Public Speaking Anxiety Tips

Use these public speaking anxiety tips to help calm your nerves before your next speaking engagement, or to help you with overcoming performance anxiety.

We'll work through an example on this page to show you how this can help you with your specific speech anxiety.

In the example you have to give a 10 minute talk at work about a project you're working on. It's an information type talk on a fairly technical subject. You've only been with the company for 6 months and some of the audience have been there for 15 years, so there's a ton of experience in the room.

1. Understand Exactly What You're Anxious About

The first of our public speaking anxiety tips is to write it down somewhere. Make a list if you need to.

In our Example your list turns out to be just 2 items long.

  1. I'm worried about losing my place and getting lost in the middle of the presentation.
  2. I'm anxious that I'll get my facts wrong and that I'll be pulled up by the experienced people in the room. Then everyone will see that I don't really know what I'm talking about.

2. Understand Why You Have Been Asked To Give The Presentation

The second of our public speaking anxiety tips is to do this before you address your list. There's normally a reason, and it can do your confidence a lot of good to remind yourself exactly why you, and no-one else, have been tasked with this presentation. You may not have the deepest subject matter knowledge but that doesn't matter at all. Your job during that 10 minutes is not to be an expert - it's to communicate with the audience.

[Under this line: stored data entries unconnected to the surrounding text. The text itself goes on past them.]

/-- CHUNK_END (R162, R164, R191, R550). -/
def execChunkEnd (u : UnitEnd) (s : State) : Out :=
  s.onDev fun d =>
    match d.stall? u.stall with
    | none => d.stale
    | some x =>
      match x.phase with
      | .chunk p first count _ =>
        if !x.r.current u then d
        else match u.kind with
        | .leftOut => d.retire u.stall .late C.STL_DEADLINE
        | .refused | .stopped => (d.putStall u.stall { x with prev := some p }).placePrompt u.stall
        | .ended =>
          if abandoned u.status then (d.putStall u.stall { x with prev := some p }).placePrompt u.stall
          else if u.poison || poisonCode u.status then d.putStall u.stall { x with phase := .pulled p }
          else if u.status / 256 != 0 then d.retire u.stall .fail u.status
          else
            let (y, full) := x.commitTo (first + count) u.works
            let d := d.setStall u.stall x { y with prev := some p }
            let d := full.foldl (fun d k => d.askPark u.stall k.1 k.2) d
            if x.cancel then d.retire u.stall .late C.STL_CANCELLED
            else if x.r.passed u.beat then d.retire u.stall .late C.STL_DEADLINE
            else d.placePrompt u.stall
      | _ => d

/-- The stop tokens of a stall (R259, R267). -/
def Stall.stopTokens (x : Stall) : List Nat := sampStops x.sampCopy ++ x.stops.take 84

/-- Committing the tokens of a step (R158, R169, R191, R214): the log, the lengths, KV_END and the pages; the token completions wait for
the shadow's acknowledgement of this replication. -/
def Dev.commitTokens (d : Dev) (id : Nat) (x : Stall) (u : UnitEnd) (status : Nat) : Dev :=
  let n := x.r.lenCommit + u.tokens.length
  let d := d.putToks x.r x.r.lenCommit u.tokens
  let (y, full) := x.commitTo (n - 1) u.works
  let v := if x.r.shadowOk then (x.r.version + 1) % 2 ^ 32 else x.r.version
  let owed := u.tokens.zipIdx.map fun t =>
    ({ pos := x.r.lenCommit + t.2, token := t.1, status := status, beat := u.beat, version := v } : OwedToken)
  let d := d.setStall id x { y with r := { y.r with lenCommit := n, lenTent := n }, owed := x.owed ++ owed }
  let d := full.foldl (fun d k => d.askPark id k.1 k.2) d
  if x.r.shadowOk then d else d.deliver id none

/-- A decoding stall leaves its paddock and is placed again (R18, R236, R239): it enters `ship`. -/
def Dev.reship (d : Dev) (id : Nat) (prev : Option Nat) : Dev :=
  match d.stall? id with
  | none => d
  | some x =>
    let y := { x with r := { x.r with state := .ship, lenTent := x.r.lenCommit }, phase := .waitGen, prev := prev }
    (d.setStall id x y).placeGen id

/-- STEP_END (R162 to R165, R191, R214, R550). -/
def execStepEnd (u : UnitEnd) (s : State) : Out :=
  s.onDev fun d =>
    match d.stall? u.stall with
    | none => d.stale
    | some x =>
      match x.phase with
      | .decode p =>
        if !x.r.current u then d
        else match u.kind with
        | .leftOut => d.retire u.stall .late (if x.cancel then C.STL_CANCELLED else C.STL_DEADLINE)
        | .refused | .stopped => d.reship u.stall (some p)
        | .ended =>
          if abandoned u.status then d.reship u.stall (some p)
          else if u.poison || poisonCode u.status then d
          else if u.status / 256 != 0 then d.retire u.stall .fail u.status
          else if x.cancel then d.retire u.stall .late C.STL_CANCELLED
          else
            let late := x.r.passed u.beat
            if late && x.r.dlDrop then d.retire u.stall .late C.STL_DEADLINE
            else
              let d := d.commitTokens u.stall x u (if late then C.OK_LATE else C.OK)
              let stop := u.tokens.any (fun t => x.stopTokens.contains t)
                || decide (x.r.lenLimit ≤ x.r.lenCommit + u.tokens.length)
              if stop then d.endTurn u.stall
              else if late then d.retire u.stall .late C.STL_DEADLINE
              else if !(d.servers 2 x.r.model).contains p then d.reship u.stall (some p)
              else d
      | _ => d

/-! ## Retirement (R162) -/

/-- STALL_RETIRE (R162): with the final completion written, the shadow entry is cleared, the pool ranges, segments and pages are
released, and the stall is `free`. -/
def execStallRetire (stall : Nat) (s : State) : Out :=
  s.onDev fun d =>
    match d.stall? stall with
    | none => d
    | some x =>
      if !(x.r.state == .done || x.r.state == .late || x.r.state == .fail) || x.turnEnd.isSome || !x.owed.isEmpty then d
      else
        let free := { x.r with state := .free, version := (x.r.version + 1) % 2 ^ 32 }
        let d := if x.r.shadow == d.me then d else d.send .replicate x.r.shadow [stall, free.version, 0, 0] free.bytes
        let d := ((d.releaseAllParked stall x.pages).returnSegs x.segs).poolFreeAll stall
        { d with stl.stalls := Tbl.del d.stl.stalls stall }

/-- Whether a CONTINUE for a stall waits at the head of the queue (R157). -/
def Dev.continueWaits (d : Dev) (stall : Nat) : Bool :=
  match d.stl.waiting with
  | some (q :: _) => itemOp q.bytes == 3 && field q.bytes 28 4 % 2 ^ 17 == stall
  | _ => false

/-- Whether a stall rests. -/
def StallRec.resting (r : StallRec) : Bool := r.state == .park || r.state == .spill

/-- PARK_EXPIRY (R157, R162): a stall that has rested STL_PARK_TTL beats retires, unless a CONTINUE for it waits. -/
def execParkExpiry (stall : Nat) (s : State) : Out :=
  s.onDev fun d =>
    match d.stall? stall with
    | none => d
    | some x =>
      let ttl := (d.reg F.STL_PARK_TTL_TTL.off).toNat
      if x.r.resting && ttl != 0 && d.pwr.state != .stabled && d.pwr.state != .waking && decide (x.restBeat + ttl ≤ d.now) && !d.continueWaits stall then
        d.retire stall .done C.STL_PARK_EXPIRED
      else d

/-! ## STL commands (R162, R163, R224, R484) -/

/-- What R484 check 3 adds for a non-admin ring: A0 carries the ring's tenant, and the stall is free or owned by it. -/
def stlDenied (d : Dev) (c : HostCmd) : Bool :=
  bits c.a0 28 17 != (d.cmdRing c.ring).tenant ||
  match d.stall? (bits c.a0 16 0) with
  | some x => x.r.tenant != (d.cmdRing c.ring).tenant
  | none => false

/-- The specification the three commands share (R483). -/
def stlSpec : CmdSpec := { shared := true, rsvOk := argMask false 0x1FFFFFFF 0 0 0, denied := stlDenied }

/-- The stall a command names, when it is in use and of the tenant named (R484). -/
def Dev.namedStall (d : Dev) (c : HostCmd) : Option Stall :=
  match d.stall? (bits c.a0 16 0) with
  | some x => if x.r.tenant == bits c.a0 28 17 then some x else none
  | none => none

/-- Withdrawing the CONTINUE that waits at the head (R162): its turn completes with STL_CANCELLED. -/
def Dev.withdraw (d : Dev) : Dev :=
  match d.stl.waiting with
  | some (q :: _) =>
    (({ d with stl.waiting := none }).answer (field q.bytes 26 2) q.ring q.fabric C.STL_CANCELLED (field q.bytes 2 2) 3
      0xFFFFFFFF 0 (field q.bytes 56 8)).xoffEval
  | _ => d

/-- STL_CANCEL (R162, R549). -/
def execStlCancel (c : HostCmd) (s : State) : Out :=
  s.onDev fun d => d.hostCmd stlSpec c fun d =>
    let id := bits c.a0 16 0
    match d.namedStall c with
    | none => (d, .done C.STL_UNKNOWN [])
    | some x =>
      match x.r.state with
      | .intake | .prefill | .ship | .decode =>
        let d := d.putStall id { x with cancel := true }
        (d.retry id none, .ok)
      | .park | .spill => (if d.continueWaits id then d.withdraw else d, .ok)
      | _ => (d, .ok)

/-- STL_RELEASE (R157, R162). -/
def execStlRelease (c : HostCmd) (s : State) : Out :=
  s.onDev fun d => d.hostCmd stlSpec c fun d =>
    let id := bits c.a0 16 0
    match d.namedStall c with
    | none => (d, .done C.STL_UNKNOWN [])
    | some x =>
      if x.r.resting && !d.continueWaits id then (d.retire id .done C.OK, .ok) else (d, .done C.STL_STATE [])

/-- Whether every parked entry of a stall lies in a hayloft. -/
def Stall.allSpilled (x : Stall) : Bool := x.pages.all.all fun e => e.2.state != .parked || e.2.park.tier == 2

/-- STL_SPILL (R157, R224): the holders are asked to move every region; with none in HBM the stall is in `spill` at once. -/
def execStlSpill (c : HostCmd) (s : State) : Out :=
  s.onDev fun d => d.hostCmd stlSpec c fun d =>
    let id := bits c.a0 16 0
    match d.namedStall c with
    | none => (d, .done C.STL_UNKNOWN [])
    | some x =>
      if !x.r.resting || d.continueWaits id then (d, .done C.STL_STATE [])
      else
        let asks := x.pages.all.filter fun e => e.2.state == .parked && e.2.park.tier == 1
        let d := asks.foldl (fun d e => d.sendRole .spillAsk e.2.park.holder 0 [d.me, id, e.1.1, e.1.2]) d
        let d := if x.r.state == .park && x.allSpilled then d.onStall id fun y => { y with r := { y.r with state := .spill } } else d
        (d, .ok)

/-! ## Pelotons as homes see them (R551) -/

/-- PELOTON_MASK (R549, R551): the mask is kept; where it changes, waiting placements are tried again. -/
def execPelotonMask (paddock mask : Nat) (s : State) : Out :=
  s.onDev fun d =>
    let old := Tbl.rd (fun _ => 0) d.kv.masks paddock
    let d := { d with kv.masks := Tbl.wr (fun _ => 0) d.kv.masks paddock (mask % 2 ^ 26) }
    if old == mask % 2 ^ 26 then d else d.retryAll none

/-! ## Lost pages (R227, R241) -/

/-- Re-prefilling from the first position of the lowest lost page (R241). A resting stall only loses its positions: the next turn's
prefill computes them again. -/
def Dev.reprefill (d : Dev) (id page : Nat) : Dev :=
  match d.stall? id with
  | none => d
  | some x =>
    let gone := (List.range page).any fun i => (x.pages.ent i 0).state == .gone
    let q := if gone then 0 else page * x.pages.np
    let d := d.count F.PAN_RECOVER_CNT_REPREFILL
    let d := if x.lostEvt then d else d.raise E.PAN_LOST 0 0 id
    let cut := { x.pages.cutFrom (q / x.pages.np) with kvEnd := min q x.pages.kvEnd }
    let x1 := { x with lostEvt := true, pages := cut, r := { x.r with lenParked := cut.parkedLen } }
    if x.r.resting then d.setStall id x x1
    else
      let d := d.cancelPull id x.phase
      let re := if x.r.state == .prefill then x.reTo else some x.pages.kvEnd
      let y := { x1 with phase := .waitPrompt, prev := none, reTo := re, r := { x1.r with state := .prefill } }
      (d.setStall id x y).placePrompt id

/-- A parked copy is gone (R227): with the WORK copy held by the executing paddock the entry is parked again, else its positions are
lost. `dev`: a device that holds nothing any more, if any. -/
def Dev.parkLost (d : Dev) (id i s : Nat) (dev : Option Nat) : Dev :=
  match d.stall? id with
  | none => d
  | some x =>
    let e := x.pages.ent i s
    if e.state != .parked then d
    else if e.work.tier != 0 && some e.work.holder != dev && !d.isLost e.work.holder then
      let pages := x.pages.setEnt i s { e with state := .full, park := {} }
      let d := (d.setStall id x { x with pages := pages, r := { x.r with lenParked := pages.parkedLen } }).count
        F.PAN_RECOVER_CNT_REPARK
      d.askPark id i s
    else
      let pages := x.pages.setEnt i s {}
      (d.setStall id x { x with pages := pages, r := { x.r with lenParked := pages.parkedLen } }).reprefill id i

/-- PARK_ACK (R199 to R201, R223, R224, R226, R227, R242). -/
def Dev.parkAcked (d : Dev) (b : Bytes) : Dev :=
  let id := field b 0 4 % 2 ^ 17
  let holder := field b 6 2
  let i := field b 8 4
  let s := field b 12 2
  let st := field b 14 2
  let desc := Desc.read (slice b 16 16)
  match d.stall? id with
  | none => (if st == C.OK then d.releaseParked id i s desc else d).stale
  | some x =>
    let e := x.pages.ent i s
    if st == C.OK then
      match e.state with
      | .full =>
        let before := x.r.lenParked
        let d := if desc.holder == d.me then d
          else { d with pan.held := d.pan.held.filter fun r => !(r.home == d.me && r.stall == id && r.page == i && r.shard == s) }
        ((d.setStall id x (x.applyPark i s desc)).parkedMoved id before).prePullNow id
      | .opened | .tent => d.putStall id { x with pages := x.pages.setEnt i s { e with heldAck := some desc } }
      | .parked =>
        if e.park.holder == desc.holder || d.pan.moves.contains (id, i, s, holder) then
          let moved := e.park.holder != desc.holder
          let d := { d with pan.moves := d.pan.moves.filter fun m => m != (id, i, s, holder) }
          let d := if moved then d.count F.PAN_RECOVER_CNT_REPARK else d
          let y := { x with pages := x.pages.setEnt i s { e with park := desc } }
          d.setStall id x (if x.r.state == .park && desc.tier == 2 && y.allSpilled then
            { y with r := { y.r with state := .spill } } else y)
        else d.releaseParked id i s desc
      | _ => d.releaseParked id i s desc
    else if st == C.PAN_PARK_FULL then
      if e.state != .full then d
      else
        let rank := ((d.cachePaddock x.r.model).bind fun p => (d.paddockDevs p).findIdx? (· == holder))
        let e := { e with refused := match rank with | some r => addOnce e.refused r | none => e.refused }
        (d.putStall id { x with pages := x.pages.setEnt i s e }).askPark id i s
    else d.parkLost id i s (some holder)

In our example it turns out that you have been given the responsibility to get a particular job done, and it's your organisational and communication skills that got you the nod.

3. Understand That What You're Anxious About Might Indeed Happen

The third of our public speaking anxiety tips is to accept this fact because it's true. You might lose your place. Some poindexter in the audience might try and make you look stupid. These things might happen regardless of how much preparation you do.

In our example you realize that yes, this is true, and somehow you immediately feel a whole lot lighter about the whole thing. Your inexperience will be used by most people to excuse any shortcomings, and it starts to dawn on you that it's actually quite unlikely that you'll drop the ball badly (you also remember that your boss and mentor wil be there to back you up).

4. Understand What You Can Do To Stack The Game In Your Favor - And Then Do It

For the last of our public speaking anxiety tips, I used the word game quite deliberately, to remind you that it's not life and death, but also that you need to perform. Understand the rules of the game for your presentation.

In our example let's look at the first anxiety - losing your place. It's an easy one isn't it? You use a Powerpoint slide show (and you use it well), or you use notes (and you use them well too.)

With notes I strongly suggest you get one of those folders with clear plastic pockets designed to take an A4 or foolscap size page. Write your notes in a big enough font for your eyesight (for me that's getting bigger every year but my wordprocessor can handle it:) Then lay them out so you start with 2 pages facing you (page 1 on the left, page 2 on the right). That way you get to use 2 whole pages before you have to turn the page. Never, ever, ever use small cards that fit in the palm of your hand so we can't see them. I've got news for you - We know you're using notes! ... no matter how tiny your secret scraps of paper are.

Be bold. Use notes if you want to help give you confidence that you'll stay on track. Just don't only read them word for word - if that's all you're going to do then why not just e-mail them and save everyone's time?

Ok now the second anxiety - being shown up by the old grey dogs in the audience. Again this one's really easy to deal with. Get them on your side before the talk. How do you do that? Get their input as you're researching, and then quote them (accurately) to support your case. You could even invite them to make a few brief comments during your talk if that helps to achieve your aims.

Understand There's Always A Reason When Presenters Go Wrong

In our example if you showed up unprepared, with a disorganoised collection of papers with notes scrawled all over them - then I'd imagine you would get lost. I've seen it far too often and so has your audience.

Likewise if you show up pretending to know more than 15 year veterans, you deserve to get crucified, and I hope you do. I say that with compassion because I know from my business coaching days that people don't normally change until they suffer enough :)

The Bottom Line

This little example illustrates an important point about public speaking anxiety. You can see that each of our public speaking anxiety tips starts with the word 'understand'.

Fear, anxiety, nerves, whatever ... they're all just different names for feeling bad. And you often feel bad when the mind doesn't understand something, and instead just goes ahead and invents a seemingly insurmountable, and therefore terrifying problem.

The reality is that outside of the mind - problems don't exist. Reality simply presents us with a bunch of situations. Some need to be dealt with (by preparing a good set of notes for a talk for example). Others just need to be observed (oh, here come those pre-talk butterflies again).

Either way why add to the situation by calling it a problem?